§ **Task item**:
The answer should be an exact repeat of the stretch of material below from the line containing "((s.threadRec (s.active o.g)).bits" through the line containing "(∃ m : Cmd, (t.chan".

§ **Stored data**:

------

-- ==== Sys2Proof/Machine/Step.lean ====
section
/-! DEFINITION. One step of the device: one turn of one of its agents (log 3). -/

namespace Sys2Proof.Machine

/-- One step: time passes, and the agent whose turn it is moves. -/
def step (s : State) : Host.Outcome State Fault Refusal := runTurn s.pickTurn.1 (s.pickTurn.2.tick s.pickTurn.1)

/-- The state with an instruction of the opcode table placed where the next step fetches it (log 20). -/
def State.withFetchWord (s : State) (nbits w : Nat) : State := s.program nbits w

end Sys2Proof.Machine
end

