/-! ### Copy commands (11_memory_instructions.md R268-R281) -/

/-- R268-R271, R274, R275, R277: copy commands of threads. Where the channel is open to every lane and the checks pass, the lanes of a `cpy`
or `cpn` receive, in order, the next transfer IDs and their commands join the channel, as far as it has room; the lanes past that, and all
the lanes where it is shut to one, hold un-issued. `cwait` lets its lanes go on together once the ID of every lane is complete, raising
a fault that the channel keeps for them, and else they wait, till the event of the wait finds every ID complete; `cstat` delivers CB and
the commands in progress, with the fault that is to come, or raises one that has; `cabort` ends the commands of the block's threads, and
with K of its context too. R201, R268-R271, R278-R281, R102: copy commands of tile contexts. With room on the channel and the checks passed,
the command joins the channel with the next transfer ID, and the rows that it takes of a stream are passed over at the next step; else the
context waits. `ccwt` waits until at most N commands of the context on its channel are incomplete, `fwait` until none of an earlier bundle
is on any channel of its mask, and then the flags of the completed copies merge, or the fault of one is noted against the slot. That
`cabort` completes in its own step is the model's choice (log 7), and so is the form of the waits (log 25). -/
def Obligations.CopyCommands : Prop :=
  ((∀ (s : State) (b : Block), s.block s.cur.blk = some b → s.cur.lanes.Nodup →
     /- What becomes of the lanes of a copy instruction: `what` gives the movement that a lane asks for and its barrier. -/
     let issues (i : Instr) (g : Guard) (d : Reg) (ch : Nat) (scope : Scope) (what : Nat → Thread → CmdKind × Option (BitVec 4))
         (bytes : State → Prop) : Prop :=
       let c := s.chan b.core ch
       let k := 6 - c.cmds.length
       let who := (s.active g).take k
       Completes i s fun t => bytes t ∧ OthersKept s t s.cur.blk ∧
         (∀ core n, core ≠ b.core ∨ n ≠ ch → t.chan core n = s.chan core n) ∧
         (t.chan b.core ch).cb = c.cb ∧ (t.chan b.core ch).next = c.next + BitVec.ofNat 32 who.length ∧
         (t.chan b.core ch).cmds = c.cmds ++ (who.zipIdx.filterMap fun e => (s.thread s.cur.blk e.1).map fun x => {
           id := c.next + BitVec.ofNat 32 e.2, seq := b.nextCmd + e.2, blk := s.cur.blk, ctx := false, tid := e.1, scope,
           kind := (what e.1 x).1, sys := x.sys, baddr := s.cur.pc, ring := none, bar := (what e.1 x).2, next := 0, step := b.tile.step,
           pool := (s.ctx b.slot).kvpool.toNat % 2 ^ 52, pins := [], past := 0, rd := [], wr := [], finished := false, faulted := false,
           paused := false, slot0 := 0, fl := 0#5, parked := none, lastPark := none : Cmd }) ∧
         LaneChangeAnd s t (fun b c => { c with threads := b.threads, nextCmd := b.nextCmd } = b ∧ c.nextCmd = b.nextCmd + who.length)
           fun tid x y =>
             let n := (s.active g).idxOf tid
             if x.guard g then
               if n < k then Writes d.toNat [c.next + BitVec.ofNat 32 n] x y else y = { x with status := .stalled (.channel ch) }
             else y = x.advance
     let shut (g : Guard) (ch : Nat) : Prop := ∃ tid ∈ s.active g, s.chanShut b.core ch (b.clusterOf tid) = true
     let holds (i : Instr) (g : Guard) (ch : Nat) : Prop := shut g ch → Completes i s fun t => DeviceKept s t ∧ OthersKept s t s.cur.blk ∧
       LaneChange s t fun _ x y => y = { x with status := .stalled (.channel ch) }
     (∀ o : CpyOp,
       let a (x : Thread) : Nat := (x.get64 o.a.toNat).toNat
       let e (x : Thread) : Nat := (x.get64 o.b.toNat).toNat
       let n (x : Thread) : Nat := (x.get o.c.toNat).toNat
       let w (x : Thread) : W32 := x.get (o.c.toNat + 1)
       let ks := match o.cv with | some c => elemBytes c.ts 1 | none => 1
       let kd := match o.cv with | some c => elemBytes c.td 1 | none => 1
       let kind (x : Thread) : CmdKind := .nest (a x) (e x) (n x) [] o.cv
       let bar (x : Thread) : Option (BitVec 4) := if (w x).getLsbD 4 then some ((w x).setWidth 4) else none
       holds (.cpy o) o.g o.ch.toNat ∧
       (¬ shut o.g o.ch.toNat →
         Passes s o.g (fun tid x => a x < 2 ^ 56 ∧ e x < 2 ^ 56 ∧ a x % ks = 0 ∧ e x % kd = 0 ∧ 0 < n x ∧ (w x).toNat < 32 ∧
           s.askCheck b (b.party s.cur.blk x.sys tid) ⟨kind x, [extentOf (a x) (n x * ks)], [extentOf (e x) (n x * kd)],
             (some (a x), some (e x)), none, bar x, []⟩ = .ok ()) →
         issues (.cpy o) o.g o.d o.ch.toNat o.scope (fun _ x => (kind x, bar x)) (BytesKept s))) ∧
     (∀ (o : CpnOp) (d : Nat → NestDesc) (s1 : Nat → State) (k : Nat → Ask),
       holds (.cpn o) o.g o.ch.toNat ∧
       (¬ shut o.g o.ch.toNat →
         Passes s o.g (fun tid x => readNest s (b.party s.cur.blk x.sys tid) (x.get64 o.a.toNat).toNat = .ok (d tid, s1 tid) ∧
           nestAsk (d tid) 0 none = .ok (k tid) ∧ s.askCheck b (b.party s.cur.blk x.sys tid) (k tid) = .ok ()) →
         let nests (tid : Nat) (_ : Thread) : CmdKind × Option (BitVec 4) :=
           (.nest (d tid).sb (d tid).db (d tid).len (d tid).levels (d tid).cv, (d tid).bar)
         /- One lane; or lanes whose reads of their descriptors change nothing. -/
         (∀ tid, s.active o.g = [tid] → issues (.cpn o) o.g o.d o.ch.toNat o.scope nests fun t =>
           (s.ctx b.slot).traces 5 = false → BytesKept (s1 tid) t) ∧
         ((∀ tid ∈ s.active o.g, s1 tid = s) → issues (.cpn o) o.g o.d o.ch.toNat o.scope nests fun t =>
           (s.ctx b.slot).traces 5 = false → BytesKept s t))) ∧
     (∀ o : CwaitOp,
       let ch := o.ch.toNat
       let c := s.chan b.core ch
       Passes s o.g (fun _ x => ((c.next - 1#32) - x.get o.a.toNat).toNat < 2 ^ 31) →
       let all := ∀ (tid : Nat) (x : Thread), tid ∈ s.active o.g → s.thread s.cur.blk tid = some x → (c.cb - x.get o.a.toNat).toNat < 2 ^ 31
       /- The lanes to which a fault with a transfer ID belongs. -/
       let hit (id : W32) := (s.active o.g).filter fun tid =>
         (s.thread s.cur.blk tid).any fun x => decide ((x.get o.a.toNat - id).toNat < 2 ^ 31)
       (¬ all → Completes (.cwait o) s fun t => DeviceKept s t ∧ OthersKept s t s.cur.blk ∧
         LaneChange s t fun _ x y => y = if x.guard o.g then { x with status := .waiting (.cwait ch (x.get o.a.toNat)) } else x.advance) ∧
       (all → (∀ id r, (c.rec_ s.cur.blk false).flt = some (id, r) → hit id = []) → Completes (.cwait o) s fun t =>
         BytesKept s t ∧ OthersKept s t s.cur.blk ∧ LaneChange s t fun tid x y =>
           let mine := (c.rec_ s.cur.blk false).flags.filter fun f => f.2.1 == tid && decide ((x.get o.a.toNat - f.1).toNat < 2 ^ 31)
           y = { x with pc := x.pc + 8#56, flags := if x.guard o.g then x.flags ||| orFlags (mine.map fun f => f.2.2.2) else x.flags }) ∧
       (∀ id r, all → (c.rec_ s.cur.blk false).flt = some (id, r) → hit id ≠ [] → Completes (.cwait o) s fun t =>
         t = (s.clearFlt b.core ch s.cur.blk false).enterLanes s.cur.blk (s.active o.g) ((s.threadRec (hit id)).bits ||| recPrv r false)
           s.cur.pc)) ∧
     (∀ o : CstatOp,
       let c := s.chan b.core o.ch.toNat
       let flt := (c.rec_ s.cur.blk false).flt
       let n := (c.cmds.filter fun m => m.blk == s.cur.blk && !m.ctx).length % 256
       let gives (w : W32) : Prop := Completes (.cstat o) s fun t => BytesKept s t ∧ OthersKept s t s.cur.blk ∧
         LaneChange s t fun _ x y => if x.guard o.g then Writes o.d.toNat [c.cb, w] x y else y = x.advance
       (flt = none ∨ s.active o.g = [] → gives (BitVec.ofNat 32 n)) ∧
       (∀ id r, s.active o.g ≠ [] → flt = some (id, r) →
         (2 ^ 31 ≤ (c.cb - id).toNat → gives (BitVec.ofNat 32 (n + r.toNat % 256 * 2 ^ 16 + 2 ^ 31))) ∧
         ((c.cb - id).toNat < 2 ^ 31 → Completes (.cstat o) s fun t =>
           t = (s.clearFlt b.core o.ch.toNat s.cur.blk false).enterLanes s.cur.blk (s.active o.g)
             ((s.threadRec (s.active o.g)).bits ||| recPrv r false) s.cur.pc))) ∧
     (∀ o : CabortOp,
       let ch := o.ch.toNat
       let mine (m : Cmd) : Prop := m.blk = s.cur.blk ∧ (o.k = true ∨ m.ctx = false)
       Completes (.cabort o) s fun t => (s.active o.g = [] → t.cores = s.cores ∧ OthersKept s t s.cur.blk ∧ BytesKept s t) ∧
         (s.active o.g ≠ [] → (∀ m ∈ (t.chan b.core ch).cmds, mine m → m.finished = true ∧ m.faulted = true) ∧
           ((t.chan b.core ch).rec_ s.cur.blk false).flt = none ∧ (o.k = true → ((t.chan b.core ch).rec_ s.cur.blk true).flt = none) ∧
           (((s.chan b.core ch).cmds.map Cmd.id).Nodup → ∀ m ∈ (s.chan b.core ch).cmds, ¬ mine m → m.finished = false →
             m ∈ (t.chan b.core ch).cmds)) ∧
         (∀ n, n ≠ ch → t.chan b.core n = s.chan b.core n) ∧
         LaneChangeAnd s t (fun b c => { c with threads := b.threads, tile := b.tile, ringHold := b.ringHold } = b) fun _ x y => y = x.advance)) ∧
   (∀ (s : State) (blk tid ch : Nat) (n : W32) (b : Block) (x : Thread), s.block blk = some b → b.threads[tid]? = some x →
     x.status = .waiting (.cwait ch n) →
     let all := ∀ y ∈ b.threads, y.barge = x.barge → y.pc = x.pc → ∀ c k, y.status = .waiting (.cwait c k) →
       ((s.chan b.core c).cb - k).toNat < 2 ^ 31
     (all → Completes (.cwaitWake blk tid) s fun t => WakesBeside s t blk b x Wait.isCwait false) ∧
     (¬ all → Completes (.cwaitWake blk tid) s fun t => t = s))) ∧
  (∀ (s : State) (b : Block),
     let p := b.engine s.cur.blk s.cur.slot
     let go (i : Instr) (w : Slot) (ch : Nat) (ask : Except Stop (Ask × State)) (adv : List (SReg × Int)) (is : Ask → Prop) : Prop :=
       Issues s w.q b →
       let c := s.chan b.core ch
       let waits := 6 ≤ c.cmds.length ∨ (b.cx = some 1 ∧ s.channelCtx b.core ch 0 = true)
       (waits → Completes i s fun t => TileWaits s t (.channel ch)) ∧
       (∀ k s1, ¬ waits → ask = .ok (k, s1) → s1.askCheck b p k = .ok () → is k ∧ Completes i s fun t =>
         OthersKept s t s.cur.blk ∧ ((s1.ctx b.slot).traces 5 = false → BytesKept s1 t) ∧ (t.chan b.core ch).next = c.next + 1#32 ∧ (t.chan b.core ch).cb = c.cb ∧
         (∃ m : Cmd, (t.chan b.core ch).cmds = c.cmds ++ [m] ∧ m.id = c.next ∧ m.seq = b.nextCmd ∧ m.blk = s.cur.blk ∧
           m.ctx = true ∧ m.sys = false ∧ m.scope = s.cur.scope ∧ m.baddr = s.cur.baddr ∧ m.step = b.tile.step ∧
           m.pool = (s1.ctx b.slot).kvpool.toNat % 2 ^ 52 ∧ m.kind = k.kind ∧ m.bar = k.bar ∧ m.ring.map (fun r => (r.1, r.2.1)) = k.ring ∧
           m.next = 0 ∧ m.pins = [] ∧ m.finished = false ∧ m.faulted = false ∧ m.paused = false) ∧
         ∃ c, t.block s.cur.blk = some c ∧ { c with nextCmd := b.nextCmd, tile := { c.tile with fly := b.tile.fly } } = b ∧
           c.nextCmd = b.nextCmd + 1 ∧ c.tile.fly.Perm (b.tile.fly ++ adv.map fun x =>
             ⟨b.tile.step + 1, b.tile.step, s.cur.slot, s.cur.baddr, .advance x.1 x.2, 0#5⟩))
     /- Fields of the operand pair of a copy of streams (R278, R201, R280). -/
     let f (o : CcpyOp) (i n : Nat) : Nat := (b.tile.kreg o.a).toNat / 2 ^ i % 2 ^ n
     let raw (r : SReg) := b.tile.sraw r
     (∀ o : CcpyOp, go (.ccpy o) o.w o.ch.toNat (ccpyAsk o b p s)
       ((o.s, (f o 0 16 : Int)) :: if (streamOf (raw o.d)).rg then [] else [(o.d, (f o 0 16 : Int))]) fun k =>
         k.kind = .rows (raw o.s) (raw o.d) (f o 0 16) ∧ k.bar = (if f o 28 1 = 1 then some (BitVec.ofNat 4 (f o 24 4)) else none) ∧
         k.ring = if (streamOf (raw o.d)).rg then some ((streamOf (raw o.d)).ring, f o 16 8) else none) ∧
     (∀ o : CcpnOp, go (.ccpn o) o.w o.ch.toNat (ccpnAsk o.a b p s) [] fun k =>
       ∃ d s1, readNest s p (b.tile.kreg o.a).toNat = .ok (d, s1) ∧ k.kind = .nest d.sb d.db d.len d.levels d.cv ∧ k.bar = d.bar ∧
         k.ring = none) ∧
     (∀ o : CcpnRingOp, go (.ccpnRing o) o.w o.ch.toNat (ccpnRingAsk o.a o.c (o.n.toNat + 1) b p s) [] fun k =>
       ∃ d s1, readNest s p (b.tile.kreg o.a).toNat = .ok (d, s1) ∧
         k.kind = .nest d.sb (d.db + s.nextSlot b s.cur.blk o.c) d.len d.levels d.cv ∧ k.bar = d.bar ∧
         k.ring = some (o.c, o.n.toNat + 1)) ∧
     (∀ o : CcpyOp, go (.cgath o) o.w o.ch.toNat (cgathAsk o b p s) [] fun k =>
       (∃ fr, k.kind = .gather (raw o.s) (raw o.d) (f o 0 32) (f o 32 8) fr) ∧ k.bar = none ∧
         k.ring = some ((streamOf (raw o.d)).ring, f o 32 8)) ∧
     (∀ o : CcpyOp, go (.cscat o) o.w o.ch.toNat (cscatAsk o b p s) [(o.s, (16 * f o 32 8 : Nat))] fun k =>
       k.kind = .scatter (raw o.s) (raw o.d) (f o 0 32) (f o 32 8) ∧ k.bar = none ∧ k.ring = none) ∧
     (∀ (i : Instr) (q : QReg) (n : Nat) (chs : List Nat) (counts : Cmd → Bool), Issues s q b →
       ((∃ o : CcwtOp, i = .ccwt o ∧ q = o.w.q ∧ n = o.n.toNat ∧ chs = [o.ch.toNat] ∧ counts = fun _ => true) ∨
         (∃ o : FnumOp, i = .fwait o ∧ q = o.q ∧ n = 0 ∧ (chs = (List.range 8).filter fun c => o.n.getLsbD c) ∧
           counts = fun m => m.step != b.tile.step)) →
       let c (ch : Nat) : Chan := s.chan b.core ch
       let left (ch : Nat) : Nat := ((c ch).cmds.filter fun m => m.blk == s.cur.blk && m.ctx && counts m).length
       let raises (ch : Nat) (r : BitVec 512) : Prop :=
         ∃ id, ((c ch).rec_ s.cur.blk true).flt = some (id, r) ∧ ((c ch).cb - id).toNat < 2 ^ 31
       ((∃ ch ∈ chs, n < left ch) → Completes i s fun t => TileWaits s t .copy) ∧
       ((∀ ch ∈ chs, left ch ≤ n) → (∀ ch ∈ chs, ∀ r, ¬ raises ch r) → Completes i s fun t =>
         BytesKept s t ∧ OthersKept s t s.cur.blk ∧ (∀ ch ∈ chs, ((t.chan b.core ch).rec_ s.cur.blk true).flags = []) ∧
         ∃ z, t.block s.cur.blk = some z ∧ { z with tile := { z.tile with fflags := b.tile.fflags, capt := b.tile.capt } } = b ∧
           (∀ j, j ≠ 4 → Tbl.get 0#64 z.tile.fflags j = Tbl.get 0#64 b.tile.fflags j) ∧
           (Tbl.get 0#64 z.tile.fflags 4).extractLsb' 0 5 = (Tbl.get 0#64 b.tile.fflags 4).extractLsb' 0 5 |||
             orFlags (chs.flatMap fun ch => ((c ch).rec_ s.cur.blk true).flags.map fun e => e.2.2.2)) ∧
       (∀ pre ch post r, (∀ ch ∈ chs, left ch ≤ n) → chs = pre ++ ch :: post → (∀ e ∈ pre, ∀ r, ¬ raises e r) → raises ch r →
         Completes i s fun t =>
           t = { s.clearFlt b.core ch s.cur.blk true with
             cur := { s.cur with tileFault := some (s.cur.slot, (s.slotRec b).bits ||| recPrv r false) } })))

------

§ **Finished exercise**:
             ((s.threadRec (s.active o.g)).bits ||| recPrv r false) s.cur.pc))) ∧
     (∀ o : CabortOp,
       let ch := o.ch.toNat
       let mine (m : Cmd) : Prop := m.blk = s.cur.blk ∧ (o.k = true ∨ m.ctx = false)
       Completes (.cabort o) s fun t => (s.active o.g = [] → t.cores = s.cores ∧ OthersKept s t s.cur.blk ∧ BytesKept s t) ∧
         (s.active o.g ≠ [] → (∀ m ∈ (t.chan b.core ch).cmds, mine m → m.finished = true ∧ m.faulted = true) ∧
           ((t.chan b.core ch).rec_ s.cur.blk false).flt = none ∧ (o.k = true → ((t.chan b.core ch).rec_ s.cur.blk true).flt = none) ∧
           (((s.chan b.core ch).cmds.map Cmd.id).Nodup → ∀ m ∈ (s.chan b.core ch).cmds, ¬ mine m → m.finished = false →
             m ∈ (t.chan b.core ch).cmds)) ∧
         (∀ n, n ≠ ch → t.chan b.core n = s.chan b.core n) ∧
         LaneChangeAnd s t (fun b c => { c with threads := b.threads, tile := b.tile, ringHold := b.ringHold } = b) fun _ x y => y = x.advance)) ∧
   (∀ (s : State) (blk tid ch : Nat) (n : W32) (b : Block) (x : Thread), s.block blk = some b → b.threads[tid]? = some x →
     x.status = .waiting (.cwait ch n) →
     let all := ∀ y ∈ b.threads, y.barge = x.barge → y.pc = x.pc → ∀ c k, y.status = .waiting (.cwait c k) →
       ((s.chan b.core c).cb - k).toNat < 2 ^ 31
     (all → Completes (.cwaitWake blk tid) s fun t => WakesBeside s t blk b x Wait.isCwait false) ∧
     (¬ all → Completes (.cwaitWake blk tid) s fun t => t = s))) ∧
  (∀ (s : State) (b : Block),
     let p := b.engine s.cur.blk s.cur.slot
     let go (i : Instr) (w : Slot) (ch : Nat) (ask : Except Stop (Ask × State)) (adv : List (SReg × Int)) (is : Ask → Prop) : Prop :=
       Issues s w.q b →
       let c := s.chan b.core ch
       let waits := 6 ≤ c.cmds.length ∨ (b.cx = some 1 ∧ s.channelCtx b.core ch 0 = true)
       (waits → Completes i s fun t => TileWaits s t (.channel ch)) ∧
       (∀ k s1, ¬ waits → ask = .ok (k, s1) → s1.askCheck b p k = .ok () → is k ∧ Completes i s fun t =>
         OthersKept s t s.cur.blk ∧ ((s1.ctx b.slot).traces 5 = false → BytesKept s1 t) ∧ (t.chan b.core ch).next = c.next + 1#32 ∧ (t.chan b.core ch).cb = c.cb ∧
         (∃ m : Cmd, (t.chan b.core ch).cmds = c.cmds ++ [m] ∧ m.id = c.next ∧ m.seq = b.nextCmd ∧ m.blk = s.cur.blk ∧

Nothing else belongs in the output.